The calculation method in TUFLOW HPC uses the depth due to its explicit nature, unlike TUFLOW Classic that uses water level due to its implicit scheme. This means that precision issues associated with applying a very small rainfall to a high elevation are not applicable in HPC. Unless testing shows otherwise, single precision version of TUFLOW should be used for all HPC simulations. When TUFLOW HPC is used on CPU hardware the differences between single and double precision are ranging from 5% to 25% depending on the processor specifications.

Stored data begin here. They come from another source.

/-- Store a cluster's temperature and whether it is over temperature. -/
def State.setClTemp (s : State) (cl : Nat) (t : BitVec 16) (hot : Bool) : State :=
  let s := s.wf (R.OUTC_CL_TEMP cl) 15 0 t.toNat
  { s with drive := { s.drive with clHot := s.drive.clHot.set cl hot } }

/-- CLUSTER_OVERTEMP (11 R255): 160 °C held for 100 µs. -/
def execClusterOvertemp (cl : Fin 24) (t : BitVec 16) (s : State) : Host.Outcome State Fault Refusal :=
  let k := cl.val
  done (if 160 * 16 ≤ t.toInt ∧ s.drive.clHot.getD k false = false then
      ((((s.setClTemp k t true).cutAll (clusterChans k)).irqEv (R.OUTC k 0) 0).flt (R.OUTC k 0) 0)
    else s.setClTemp k t (s.drive.clHot.getD k false))

/-- CLUSTER_TEMP_RECOVER (11 R255): below 140 °C. -/
def execClusterTempRecover (cl : Fin 24) (t : BitVec 16) (s : State) : Host.Outcome State Fault Refusal :=
  let k := cl.val
  done (if t.toInt < 140 * 16 ∧ s.drive.clHot.getD k false = true then
      (s.setClTemp k t false).repullAll (clusterChans k)
    else s.setClTemp k t (s.drive.clHot.getD k false))

/-! ## Boost events (11 R256 to R259) -/

/-- The peak of a channel is over: HOLD; a bank whose rail is in LOCKOUT holds nothing (11 R256, R257). -/
def State.peakDone (s : State) (b : Nat) : State :=
  let s := (s.peakEnds b).setBstSt b bHold
  if s.regSt (bankRegion (b / 4)) = 3 then s.bstStop b bOff else s

/-- BOOST_PEAK_REACHED (11 R257). -/
def execBoostPeakReached (b : Fin 8) (s : State) : Host.Outcome State Fault Refusal :=
  done (if s.bstSt b.val = bPeak then s.peakDone b.val else s)

/-- A boost unit fault: the fault and event bits and a record. -/
def State.bstFault (s : State) (b k : Nat) : State :=
  ((s.uflt (R.BANK_U b 0) k).uirq (R.BANK_U b 0) k).evUnit (R.BANK (b / 4) 0) k b

/-- BOOST_TPK_MAX (11 R257). -/
def execBoostTpkMax (b : Fin 8) (s : State) : Host.Outcome State Fault Refusal :=
  done (if s.bstSt b.val = bPeak ∧ (s.bst b.val).since + usDT (s.f (R.BANK_BST_TIME b.val) 15 0) ≤ s.dt then
      (s.bstFault b.val 1).peakDone b.val else s)

/-- BOOST_SHOT_END (11 R257). -/
def execBoostShotEnd (b : Fin 8) (s : State) : Host.Outcome State Fault Refusal :=
  done (match (s.bst b.val).shotEnd with
    | some t => if t ≤ s.dt ∧ (s.bstSt b.val = bPeak ∨ s.bstSt b.val = bHold) then s.bstDecay b.val else s
    | none => s)

/-- BOOST_CURRENT_LOW (11 R257). -/
def execBoostCurrentLow (b : Fin 8) (s : State) : Host.Outcome State Fault Refusal :=
  done (if s.bstSt b.val = bDecay then s.setBstSt b.val bOff else s)

/-- Note the measured VBST. -/
def State.setVbst (s : State) (v : BitVec 16) : State := s.wf R.DRVCTL_VBST_STAT 15 0 v.toNat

Running TUFLOW HPC on GPU hardware shows even more significant differences between single and double precision.
The precision solver that is required for running TUFLOW on GPU hardware will determine the type of GPU card that is best suited for the compute. For any given generation/architecture of cards, the “gaming” cards such as the GTX GeForce and RTX provide excellent single precision performance – typically comparable to that of the “scientific” cards such as the Tesla series. If double precision is required then the scientific cards are substantially faster, but these are also significantly more expensive. The Quadro series cards sit in between for both double precision performance and cost.